Estamos perante um livro «sui generis», por várias razões. Primeiro, porque se trata de um livro composto por 3 cadernos, de cores e temáticas diferentes, deixada por um professor primário, que nos conta a história a sua história, embora tenha sido organizada por uma outra pessoa, que é quem começa a narração do livro. Como se o escritor se colocasse de fora do que está a escrever e nos dissesse: isto que vão ler não fui eu que escrevi, apenas organizei. De imediato, faz-nos lembrar de uma peça famosa de Pirandello, Esta Noite improvisa-se, onde no início é o encenador que vem ao palco, não para desculpabilizar-se, como faz Gustaffson no início do livro, mas para dizer que aquilo a que os espectadores vão assistir não é da responsabilidade do escritor Luigi Pirandello, mas dele, o encenador.

Embora ao contrário, com uma estratégia inversa, estamos perante o mesmo artifício: a de fazer com que o escritor não seja o foco da atenção do leitor ou espectador. Embora o problema da dificuldade de identificação do que é real e do que é ficção seja muito maior em Pirandello do que no escritor sueco, pois a obsessão filosófica primeira de Gustaffson é a linguagem. E adiantei-vos uma citação: «Contrariamente ao que acontece com a percepção das cores, a linguagem não desenvolveu palavras específicas para definir as sensações das dores. Elas não têm nome.» Faltam-nos palavras, não apenas para nos expressarmos, mas para nos conhecermos.
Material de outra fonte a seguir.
theorem keySwitch_keeps {m : Nat} {r : State} {b0 : ℕ} {b1 : Bool} {s : State} (hm : Sub 4521200470471700 m) (hs : Keeps m r
    s) :
    Keeps m r (keySwitch b0 b1 s) := by
  unfold keySwitch
  extract_lets +onlyGivenNames x1
  have h2 : Keeps m r x1 := by
    unfold x1
    refine Keeps.foldl hs (fun s4 a3 h5 => ?_)
    exact Keeps.ite (overrideStop_keeps hm h5) h5
  clear_value x1
  exact Keeps.ite (overrideBegin_keeps hm h2).snd h2

theorem overrideCancel_keeps {m : Nat} {r : State} {b0 : Override} {s : State} (hm : Sub 4521200470471700 m) (hs : Keeps m r
    s) :
    KeepsP m r (overrideCancel b0 s) := by
  unfold overrideCancel
  extract_lets +onlyGivenNames x1 x2 x3
  refine KeepsP.ite (KeepsP.mk' hs) ?_
  extract_lets +onlyGivenNames x4 x5
  have h6 : Keeps m r x5 := by
    unfold x5
    refine Keeps.foldl hs (fun s8 a7 h9 => ?_)
    exact overrideStop_keeps hm h9
  clear_value x5
  extract_lets +onlyGivenNames x10 x11
  have h12 : Keeps m r x11 := by
    unfold x11
    refine Keeps.foldl h6 (fun s14 a13 h15 => ?_)
    exact setHeld_keeps (hm.mono rfl) (sendOverride_keeps (hm.mono rfl) h15)
  clear_value x11
  exact KeepsP.mk' (overrideTake_keeps (hm.mono rfl) h12)

theorem levelOverride_keeps {m : Nat} {r : State} {b0 : ℕ} {b1 : ℕ} {b2 : ℕ} {b3 : ℕ} {b4 : ℕ} {b5 : ℕ} {s : State} (hm : Sub
    4521200470471700 m) (hs : Keeps m r s) :
    KeepsP m r (levelOverride b0 b1 b2 b3 b4 b5 s) := by
  unfold levelOverride
  extract_lets +onlyGivenNames x1
  exact KeepsP.ite (overrideCancel_keeps hm hs) (KeepsP.ite (KeepsP.mk' hs) (overrideBegin_keeps hm hs))

theorem zoneSetOverride_keeps {m : Nat} {r : State} {b0 : ℕ} {b1 : ℕ} {b2 : ℕ} {s : State} (hm : Sub 8589942784 m) (hs :
    Keeps m r s) :
    KeepsP m r (zoneSetOverride b0 b1 b2 s) := by
  unfold zoneSetOverride
  refine KeepsP.ite (KeepsP.mk' hs) ?_
  extract_lets +onlyGivenNames x1
  have h2 : Keeps m r x1 := setOverrides_keeps (hm.mono rfl) hs
  clear_value x1
  extract_lets +onlyGivenNames x3 x4
  have h5 : Keeps m r x4 := Keeps.ite h2 (setOverrides_keeps (hm.mono rfl) h2)
  clear_value x4
  exact KeepsP.mk' (streamPut_keeps (hm.mono rfl) h5)

theorem overridesRestart_keeps {m : Nat} {r : State} {s : State} (hm : Sub 4521200470471700 m) (hs : Keeps m r s) :
    Keeps m r (overridesRestart s) := by
  unfold overridesRestart
  extract_lets +onlyGivenNames x1 x2
  have h3 : Keeps m r x2 := setOverrides_keeps (hm.mono rfl) hs
  clear_value x2
  extract_lets +onlyGivenNames x4
  have h5 : Keeps m r x4 := by
    unfold x4
    refine Keeps.upTo h3 (fun i6 s7 h8 => ?_)
    exact post_keeps (hm.mono rfl) h8
  clear_value x4
  refine Keeps.foldl h5 (fun s10 a9 h11 => ?_)
  exact Keeps.ite (overrideSend_keeps (hm.mono rfl) (overrideHold_keeps (hm.mono rfl) h11)) h11

theorem overridesEnd_keeps {m : Nat} {r : State} {s : State} (hm : Sub 4521200470471700 m) (hs : Keeps m r s) :
    Keeps m r (overridesEnd s) := by
  unfold overridesEnd
  refine Keeps.foldl hs (fun s2 a1 h3 => ?_)
  exact Keeps.ite (Keeps.ite (overrideStop_keeps hm h3) (setOverrides_keeps (hm.mono rfl) h3)) h3

theorem overridesRenew_keeps {m : Nat} {r : State} {s : State} (hm : Sub 4521200470471684 m) (hs : Keeps m r s) :
    Keeps m r (overridesRenew s) := by
  unfold overridesRenew
  refine Keeps.foldl hs (fun s2 a1 h3 => ?_)
  refine Keeps.ite ?_ h3
  extract_lets +onlyGivenNames x4
  have h5 : Keeps m r x4 := overrideSend_keeps hm h3
  clear_value x4
  exact setOverrides_keeps (hm.mono rfl) h5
Ainda nos falta palavras para sabermos quem somos. Isto sempre foi uma preocupação maior do filósofo Wittgenstein. E estas preocupações no livro de Gustaffsson alargam-se no terceiro capítulo, «A Infância», onde o narrador lembra várias expressões que ouvia na infância, em reuniões familiares, e analisa-as para além do esperado, isto é, escalpeliza as expressões tentando mostrar o que está de facto por detrás daquelas frases que são repetidas quase sem se pensar nelas. Dou alguns exemplos: «para cúmulo da desgraça»; «uma pessoa que eu cá sei» ou «é sempre a mesma merda». Quase no final do terceiro capítulo «A infância», lê-se: «Sabemos o que querem dizer as palavras, e ao mesmo tempo não as entendemos.» (126) Mas além da questão do entendimento ou não entendimento da linguagem, Gustaffson liga o uso compulsivo dela, o estarmos sempre a falar como uma espécie de procura de redenção ou, pelo menos, um acreditar que alguém nos ouve. Que alguém nos ouve sinceramente. Leia-se: «Liberta a humanidade sofredora /

Mas primeiro liberta-me a mim, porque fui quem sofreu mais. / Basta apanhar o eléctrico durante uns quilómetros para perceber a situação. E não conseguirem queixar-se de nada, queixam-se das suas sagradas doenças, das dores dos joelhos, das pedras dos rins, das úlceras, das veias inflamadas, dos soluços e das azias, das diarreias ou das fezes duras como rochas, que fazem barulho ao bater no fundo do penico. / E enquanto falam disso, imaginam que alguém lhe dá importância, só por se queixarem.»